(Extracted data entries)
/-- Registers, routes, lanes and circuits (R20 to R23, R246, R247, R292, R368, R389, R430, R453, R481, R482, R485, R488, R491, R492, R506): writes of the management space reach their register by offset, width and half, and each other one is ignored; a rejected way mask or relay changes nothing; a lost colour takes its rail down and is counted; and a switch command is rejected with its reason or applied with one new epoch. Rests on readings of the model: log 46, 47 and 48. -/
def Obligations.RegistersRoutesLanesAndCircuits : Prop :=
  (∀ (s : State), s.barOpen = true →
    (∀ off v, off % 8 = 0 → exec (.registerWrite off 64 v) s = .next (s.writeSpace off (BitVec.allOnes 64) v) ∧
      exec (.registerWrite off 32 v) s = .next (s.writeSpace off 0xFFFFFFFF#64 (v &&& 0xFFFFFFFF#64))) ∧
    (∀ off v, off % 8 = 4 → exec (.registerWrite off 32 v) s = .next (s.writeSpace (off - 4) 0xFFFFFFFF00000000#64 (v <<< 32))) ∧
    (∀ off width v, (width ≠ 32 ∧ width ≠ 64) ∨ (8 * off) % width ≠ 0 → exec (.registerWrite off width v) s = .next s) ∧
    (∀ ctx v c, s.ctx? ctx = some c →
      (c.inv = none → exec (.tlbInvalidateControl ctx v) s = .next (s.startInv ctx v)) ∧
      (c.inv ≠ none → exec (.tlbInvalidateControl ctx v) s = .next (s.modCtx ctx fun c => { c with invs := c.invs ++ [v] }))) ∧
    exec .icacheInvalidateGo s = .next { s.bump with
      invals := s.invals ++ [⟨s.ids, none, (List.range 2592).filter fun c => !(s.die (dieOf c)).fenced⟩], icBusy := true } ∧
    (∀ i j v, pairExists i j = true → v.getLsbD 23 = false →
      (v.getLsbD 5 = true → s.relayTaken i j (v.extractLsb' 0 5).toNat = false → exec (.routingRegisterWrite i j v) s = .next s) ∧
      (v.getLsbD 5 = false ∨ s.relayTaken i j (v.extractLsb' 0 5).toNat = true → exec (.routingRegisterWrite i j v) s =
        .next (s.modPair i j fun p => { p with next := some (v.getLsbD 5, v.extractLsb' 0 5) }))) ∧
    (∀ i j v, pairExists i j = false → exec (.routingRegisterWrite i j v) s = .next s ∧ exec (.pairFaultCountClear i j) s = .next s) ∧
    (∀ i j, pairExists i j = true → exec (.pairFaultCountClear i j) s = .next (s.modPair i j fun p => { p with fcnt := 0#8 })) ∧
    (∀ port, exec (.syndromeClear port) s = .next { s with syndromes := vset s.syndromes port ⟨false, false, 0#8, 0#16, 0#16⟩ }) ∧
    (∀ n, n < 54 → (s.seq n).run = false → (s.die (n / 6)).fenced = false → s.stopped = false → exec (.sequencerStart n) s =
      .next (s.setSeq { s.seq n with pc := (s.seq n).spc, csp := 0#64, run := true, halted := false, status := .ready, handler := none, heldTrap := none, emul := false })) ∧
    (∀ n, (s.seq n).run = true → exec (.sequencerStart n) s = .next s)) ∧
  (∀ (s : State), s.groundRuns = true →
    (∀ die way, way.extractLsb' 0 16 = BitVec.allOnes 16 ∨ way.extractLsb' 0 16 = (s.die die).way →
      exec (.wayMaskWrite die way) s = .next s) ∧
    (∀ die way, way.extractLsb' 0 16 ≠ BitVec.allOnes 16 → way.extractLsb' 0 16 ≠ (s.die die).way → (s.die die).fenced = false →
      exec (.wayMaskWrite die way) s = .next
        ((if way.extractLsb' 0 16 &&& ~~~ (s.die die).way = 0#16 then s else s.evictAll die).modDie die fun d =>
          { d with way := way.extractLsb' 0 16, scratch := [], scratchPoison := [] }))) ∧
  (∀ (s : State), s.firmwareOpen = true → ∀ asg,
    ((s.switchCmds.filter fun c => c.st = 0#2).length < 16 → exec (.switchMatrixCommand asg) s =
      .next { s with switchCmds := s.switchCmds ++ [⟨asg, 0#8, 0#2⟩] }) ∧
    (16 ≤ (s.switchCmds.filter fun c => c.st = 0#2).length → exec (.switchMatrixCommand asg) s = .next s)) ∧
  (∀ (s : State), s.barOpen = false → ∀ off width v, off ≠ 0 → exec (.registerWrite off width v) s = .next s) ∧
  (∀ (s : State) (i j : Nat), s.onRoute i j = false → ∀ en relay, (s.pair i j).next = some (en, relay) →
    exec (.routeChangeEffect i j) s = .next (s.modPair i j fun p => { p with rlyen := en, relay := relay, next := none })) ∧
  (∀ (s : State) (i j : Nat), s.onRoute i j = true → exec (.routeChangeEffect i j) s = .next s) ∧
  (∀ (s : State) (i j plane : Nat), s.powered = true → pairExists i j = true → plane < 12 → (s.pair i j).railUp (plane / 6) = true →
    exec (.railLoss i j plane) s = .next { s.modPair i j fun p =>
        let q := p.setRail (plane / 6) false
        { q with fcnt := if q.fcnt = 255#8 then q.fcnt else q.fcnt + 1#8, lostAt := if q.up then q.lostAt else some s.tick } with
      studioNotices := s.studioNotices + 1 }) ∧
  (∀ (s : State) (i j rail : Nat), s.powered = true → pairExists i j = true → rail < 2 → s.railOut i j rail = false →
    exec (.railRelock i j rail) s = .next (s.modPair i j fun p => { p.setRail rail true with lostAt := none })) ∧
  (∀ (s : State) (i j t : Nat), s.awake = true → pairExists i j = true → (s.pair i j).lostAt = some t → t + 100000 ≤ s.tick →
    (s.pair i j).rlyen = false → (s.pair i j).next = none →
    (∀ e, [max i j, min i j].find? (fun e => decide (e ≤ 8)) = some e → (s.die e).alive = true →
      exec (.pairLossTimeout i j) s = .next (s.fence e 5#8 0#16)) ∧
    ([max i j, min i j].find? (fun e => decide (e ≤ 8)) = none → exec (.pairLossTimeout i j) s = .next (s.fatal i 5#8 0#16))) ∧
  (∀ (s : State), s.powered = true →
    (∀ port lane, port < 48 → (s.retrains.any fun r => r.lane = .utium port lane) = false →
      exec (.laneLossOfLock (.utium port lane)) s = .next { s with retrains := s.retrains ++ [⟨.utium port lane, 0⟩] }) ∧
    (∀ i j plane, pairExists i j = true → plane < 12 → (s.retrains.any fun r => r.lane = .router i j plane) = false →
      exec (.laneLossOfLock (.router i j plane)) s = .next { s.loseRail i j plane with retrains := s.retrains ++ [⟨.router i j plane, 0⟩] })) ∧
  (∀ (s : State) (lane : LaneName) (r : Retrain), s.retrains.find? (fun r => r.lane = lane) = some r → r.failures < 3 →
    exec (.retrainAttemptEnd lane true) s = .next { s with retrains := s.retrains.filter fun r => r.lane ≠ lane } ∧
    (r.failures < 2 → exec (.retrainAttemptEnd lane false) s = .next { s with
      retrains := replaceIf (fun (r : Retrain) => decide (r.lane = lane)) (fun (r : Retrain) => { r with failures := r.failures + 1 }) s.retrains })) ∧
  (∀ (s : State) (lane : LaneName), exec (.heaterRollover lane) s = .next s) ∧
  (∀ (s : State) (c : SwitchCmd) (t : Topology), s.awake = true → s.switchCmds.find? (fun c => c.st = 0#2) = some c → s.topology = some t →
    (∀ why, s.rejection t c.asg = some why → exec .switchCommandApplied s = .next { s with switchCmds := settleCmd why 2#2 s.switchCmds }) ∧
    (s.rejection t c.asg = none →
      let r := ({ s.light t c.asg with switchCmds := settleCmd 0#8 1#2 s.switchCmds }.settleRemotes s.remote).forgetCircuits
      exec .switchCommandApplied s = .next { r with epoch := r.epoch + 1#64 }))
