/-! ## `setGang` -/

@[simp] theorem State.setGang_ensembles (s : State) (t g : Nat) (v : Gang) : (s.setGang t g v).ensembles = s.ensembles := rfl
@[simp] theorem State.setGang_launches (s : State) (t g : Nat) (v : Gang) : (s.setGang t g v).launches = s.launches := rfl
@[simp] theorem State.setGang_cores (s : State) (t g : Nat) (v : Gang) : (s.setGang t g v).cores = s.cores := rfl
@[simp] theorem State.setGang_seqs (s : State) (t g : Nat) (v : Gang) : (s.setGang t g v).seqs = s.seqs := rfl
@[simp] theorem State.setGang_dies (s : State) (t g : Nat) (v : Gang) : (s.setGang t g v).dies = s.dies := rfl
@[simp] theorem State.setGang_chips (s : State) (t g : Nat) (v : Gang) : (s.setGang t g v).chips = s.chips := rfl
@[simp] theorem State.setGang_mem (s : State) (t g : Nat) (v : Gang) : (s.setGang t g v).mem = s.mem := rfl
@[simp] theorem State.setGang_memPoison (s : State) (t g : Nat) (v : Gang) : (s.setGang t g v).memPoison = s.memPoison := rfl
@[simp] theorem State.setGang_remote (s : State) (t g : Nat) (v : Gang) : (s.setGang t g v).remote = s.remote := rfl
@[simp] theorem State.setGang_lostWrites (s : State) (t g : Nat) (v : Gang) : (s.setGang t g v).lostWrites = s.lostWrites := rfl
@[simp] theorem State.setGang_promotions (s : State) (t g : Nat) (v : Gang) : (s.setGang t g v).promotions = s.promotions := rfl
@[simp] theorem State.setGang_parkWaiters (s : State) (t g : Nat) (v : Gang) : (s.setGang t g v).parkWaiters = s.parkWaiters := rfl
@[simp] theorem State.setGang_invals (s : State) (t g : Nat) (v : Gang) : (s.setGang t g v).invals = s.invals := rfl
@[simp] theorem State.setGang_packets (s : State) (t g : Nat) (v : Gang) : (s.setGang t g v).packets = s.packets := rfl
@[simp] theorem State.setGang_zsc (s : State) (t g : Nat) (v : Gang) : (s.setGang t g v).zsc = s.zsc := rfl
@[simp] theorem State.setGang_posts (s : State) (t g : Nat) (v : Gang) : (s.setGang t g v).posts = s.posts := rfl
@[simp] theorem State.setGang_tick (s : State) (t g : Nat) (v : Gang) : (s.setGang t g v).tick = s.tick := rfl
@[simp] theorem State.setGang_epoch (s : State) (t g : Nat) (v : Gang) : (s.setGang t g v).epoch = s.epoch := rfl
@[simp] theorem State.setGang_circuits (s : State) (t g : Nat) (v : Gang) : (s.setGang t g v).circuits = s.circuits := rfl
@[simp] theorem State.setGang_pairs (s : State) (t g : Nat) (v : Gang) : (s.setGang t g v).pairs = s.pairs := rfl
@[simp] theorem State.setGang_switchCmds (s : State) (t g : Nat) (v : Gang) : (s.setGang t g v).switchCmds = s.switchCmds := rfl
@[simp] theorem State.setGang_assignment (s : State) (t g : Nat) (v : Gang) : (s.setGang t g v).assignment = s.assignment := rfl
@[simp] theorem State.setGang_topology (s : State) (t g : Nat) (v : Gang) : (s.setGang t g v).topology = s.topology := rfl
@[simp] theorem State.setGang_syndromes (s : State) (t g : Nat) (v : Gang) : (s.setGang t g v).syndromes = s.syndromes := rfl
@[simp] theorem State.setGang_queues (s : State) (t g : Nat) (v : Gang) : (s.setGang t g v).queues = s.queues := rfl
@[simp] theorem State.setGang_slots (s : State) (t g : Nat) (v : Gang) : (s.setGang t g v).slots = s.slots := rfl
@[simp] theorem State.setGang_ctxs (s : State) (t g : Nat) (v : Gang) : (s.setGang t g v).ctxs = s.ctxs := rfl
@[simp] theorem State.setGang_reservations (s : State) (t g : Nat) (v : Gang) : (s.setGang t g v).reservations = s.reservations := rfl
@[simp] theorem State.setGang_registrations (s : State) (t g : Nat) (v : Gang) : (s.setGang t g v).registrations = s.registrations := rfl
@[simp] theorem State.setGang_fabricOut (s : State) (t g : Nat) (v : Gang) : (s.setGang t g v).fabricOut = s.fabricOut := rfl
@[simp] theorem State.setGang_fabricNext (s : State) (t g : Nat) (v : Gang) : (s.setGang t g v).fabricNext = s.fabricNext := rfl
@[simp] theorem State.setGang_fabricRing (s : State) (t g : Nat) (v : Gang) : (s.setGang t g v).fabricRing = s.fabricRing := rfl
@[simp] theorem State.setGang_fabricWaiting (s : State) (t g : Nat) (v : Gang) : (s.setGang t g v).fabricWaiting = s.fabricWaiting := rfl
@[simp] theorem State.setGang_eth (s : State) (t g : Nat) (v : Gang) : (s.setGang t g v).eth = s.eth := rfl
@[simp] theorem State.setGang_retrains (s : State) (t g : Nat) (v : Gang) : (s.setGang t g v).retrains = s.retrains := rfl
@[simp] theorem State.setGang_deadPorts (s : State) (t g : Nat) (v : Gang) : (s.setGang t g v).deadPorts = s.deadPorts := rfl
@[simp] theorem State.setGang_link0 (s : State) (t g : Nat) (v : Gang) : (s.setGang t g v).link0 = s.link0 := rfl
@[simp] theorem State.setGang_link1 (s : State) (t g : Nat) (v : Gang) : (s.setGang t g v).link1 = s.link1 := rfl
@[simp] theorem State.setGang_hostReply (s : State) (t g : Nat) (v : Gang) : (s.setGang t g v).hostReply = s.hostReply := rfl
@[simp] theorem State.setGang_reports (s : State) (t g : Nat) (v : Gang) : (s.setGang t g v).reports = s.reports := rfl
@[simp] theorem State.setGang_studioNotices (s : State) (t g : Nat) (v : Gang) : (s.setGang t g v).studioNotices = s.studioNotices := rfl
@[simp] theorem State.setGang_attestation (s : State) (t g : Nat) (v : Gang) : (s.setGang t g v).attestation = s.attestation := rfl
@[simp] theorem State.setGang_termWord (s : State) (t g : Nat) (v : Gang) : (s.setGang t g v).termWord = s.termWord := rfl
@[simp] theorem State.setGang_start (s : State) (t g : Nat) (v : Gang) : (s.setGang t g v).start = s.start := rfl
@[simp] theorem State.setGang_measures (s : State) (t g : Nat) (v : Gang) : (s.setGang t g v).measures = s.measures := rfl
@[simp] theorem State.setGang_flash (s : State) (t g : Nat) (v : Gang) : (s.setGang t g v).flash = s.flash := rfl
@[simp] theorem State.setGang_icBusy (s : State) (t g : Nat) (v : Gang) : (s.setGang t g v).icBusy = s.icBusy := rfl
@[simp] theorem State.setGang_powered (s : State) (t g : Nat) (v : Gang) : (s.setGang t g v).powered = s.powered := rfl
@[simp] theorem State.setGang_stopped (s : State) (t g : Nat) (v : Gang) : (s.setGang t g v).stopped = s.stopped := rfl
@[simp] theorem State.setGang_agenda (s : State) (t g : Nat) (v : Gang) : (s.setGang t g v).agenda = s.agenda := rfl
@[simp] theorem State.setGang_cur (s : State) (t g : Nat) (v : Gang) : (s.setGang t g v).cur = s.cur := rfl
@[simp] theorem State.setGang_free (s : State) (t g : Nat) (v : Gang) : (s.setGang t g v).free = s.free := rfl
@[simp] theorem State.setGang_ids (s : State) (t g : Nat) (v : Gang) : (s.setGang t g v).ids = s.ids := rfl
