/-! ## Reads and writes of a place -/

/-- A read of a place that is not die scratch of this module. -/
theorem read_home {s : State} {a : Access} (hp : a.peer = none) (hr : regionOf a.pa ≠ .scratch) : s.read a = (
      let k := a.key / 128
      if a.aside then
        let s := s.evict a.die k
        (s, a.take (sectorOf s.mem k), s.memPoison.contains k)
      else
        match (if a.strong || a.cp != 0#2 || a.hint == 2#2 then none else a.core) with
        | none =>
          let (s, d, p) := s.dieRead a.die k a.shared a.mask
          (s, a.take d, p)
        | some c =>
          match (s.core c).l1.find? fun x => x.key = k with
          | some x => (s, a.take x.data, false)
          | none =>
            match (s.core c).misses.find? fun m => m.shares k a.who s.tick s.free with
            | some m => (s.l1Join c m a.who, a.take m.data, m.poison)
            | none =>
              let (s, d, p) := s.dieRead a.die k a.shared (BitVec.allOnes 128)
              let s := s.l1Miss c k a.who d p
              (if p then s else s.modCore c fun u => { u with l1 := ⟨k, d⟩ :: u.l1 }, a.take d, p)) := by
  unfold State.read
  rw [if_neg (by simp [hp])]
  cases h : regionOf a.pa
  · rfl
  · exact absurd h hr
  · rfl
  · rfl

/-- A write of a place that is not die scratch of this module. -/
theorem write_home {s : State} {a : Access} (hr : regionOf a.pa ≠ .scratch) (mask : BitVec 128) (v : BitVec 1024) (brings : Bool) :
    s.write a mask v brings = (
      let k := a.key / 128
      if a.cp = 2#2 then
        let s := (s.evict a.die k).sideMerge k mask v brings
        match a.core with
        | some c => (s.l1Close c k).l1Drop c k
        | none => s
      else
        let s := s.dieWrite a.die k a.shared mask v brings
        let s := if a.aside then s.writeBack a.die k else s
        match a.core with
        | some c => if brings then (s.l1Close c k).l1Drop c k else s.l1Update c k mask v
        | none => s) := by
  unfold State.write
  cases h : regionOf a.pa
  · rfl
  · exact absurd h hr
  · rfl
  · rfl

@[simp] theorem l1Drop_mem (s : State) (c k : Nat) : (s.l1Drop c k).mem = s.mem := by unfold State.l1Drop; split <;> rfl
@[simp] theorem l1Drop_dies (s : State) (c k : Nat) : (s.l1Drop c k).dies = s.dies := by unfold State.l1Drop; split <;> rfl
@[simp] theorem l1Update_mem (s : State) (c k : Nat) (m : BitVec 128) (v : BitVec 1024) : (s.l1Update c k m v).mem = s.mem := by
  unfold State.l1Update; dsimp only; split <;> simp
@[simp] theorem l1Update_dies (s : State) (c k : Nat) (m : BitVec 128) (v : BitVec 1024) : (s.l1Update c k m v).dies = s.dies := by
  unfold State.l1Update; dsimp only; split <;> simp
@[simp] theorem l1Update_memPoison (s : State) (c k : Nat) (m : BitVec 128) (v : BitVec 1024) : (s.l1Update c k m v).memPoison = s.memPoison := by
  unfold State.l1Update; dsimp only; split <;> simp

/-- An update of an L1 line changes cores alone. -/
theorem l1Update_eq (s : State) (c k : Nat) (m : BitVec 128) (v : BitVec 1024) : ∃ cs, s.l1Update c k m v = { s with cores := cs } := by
  have h : ∃ cs, s.l1Close c k = { s with cores := cs } := by
    unfold State.l1Close
    split <;> exact ⟨_, rfl⟩
  obtain ⟨cs, h⟩ := h
  unfold State.l1Update
  dsimp only
  rw [h]
  split <;> exact ⟨_, rfl⟩

theorem dieByte_congr {s t : State} (h1 : t.mem = s.mem) (h2 : t.dies = s.dies) (n a : Nat) : t.dieByte n a = s.dieByte n a := by
  unfold State.dieByte State.die
  rw [h1, h2]

theorem mask_bit (a : Access) (k : Nat) (hs : a.pa % 128 + a.size ≤ 128) (hk : k < a.size) : a.mask.getLsbD (a.pa % 128 + k) = true := by
  rw [Access.mask, getLsbD_byteRun _ _ _ (by omega)]; simp; omega

end Sys2Proof.Machine
end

- _PROBLEM STATEMENT_:
Starting at the top of the data above, repeat every line exactly until the line containing "(∀ ctx v c, s.ctx? ctx = some c →" has been given, then stop.

- _WRITTEN RESPONSE_:
/-- Registers, routes, lanes and circuits (R20 to R23, R246, R247, R292, R368, R389, R430, R453, R481, R482, R485, R488, R491, R492, R506): writes of the management space reach their register by offset, width and half, and each other one is ignored; a rejected way mask or relay changes nothing; a lost colour takes its rail down and is counted; and a switch command is rejected with its reason or applied with one new epoch. Rests on readings of the model: log 46, 47 and 48. -/
def Obligations.RegistersRoutesLanesAndCircuits : Prop :=
  (∀ (s : State), s.barOpen = true →
    (∀ off v, off % 8 = 0 → exec (.registerWrite off 64 v) s = .next (s.writeSpace off (BitVec.allOnes 64) v) ∧
      exec (.registerWrite off 32 v) s = .next (s.writeSpace off 0xFFFFFFFF#64 (v &&& 0xFFFFFFFF#64))) ∧
    (∀ off v, off % 8 = 4 → exec (.registerWrite off 32 v) s = .next (s.writeSpace (off - 4) 0xFFFFFFFF00000000#64 (v <<< 32))) ∧
    (∀ off width v, (width ≠ 32 ∧ width ≠ 64) ∨ (8 * off) % width ≠ 0 → exec (.registerWrite off width v) s = .next s) ∧
    (∀ ctx v c, s.ctx? ctx = some c →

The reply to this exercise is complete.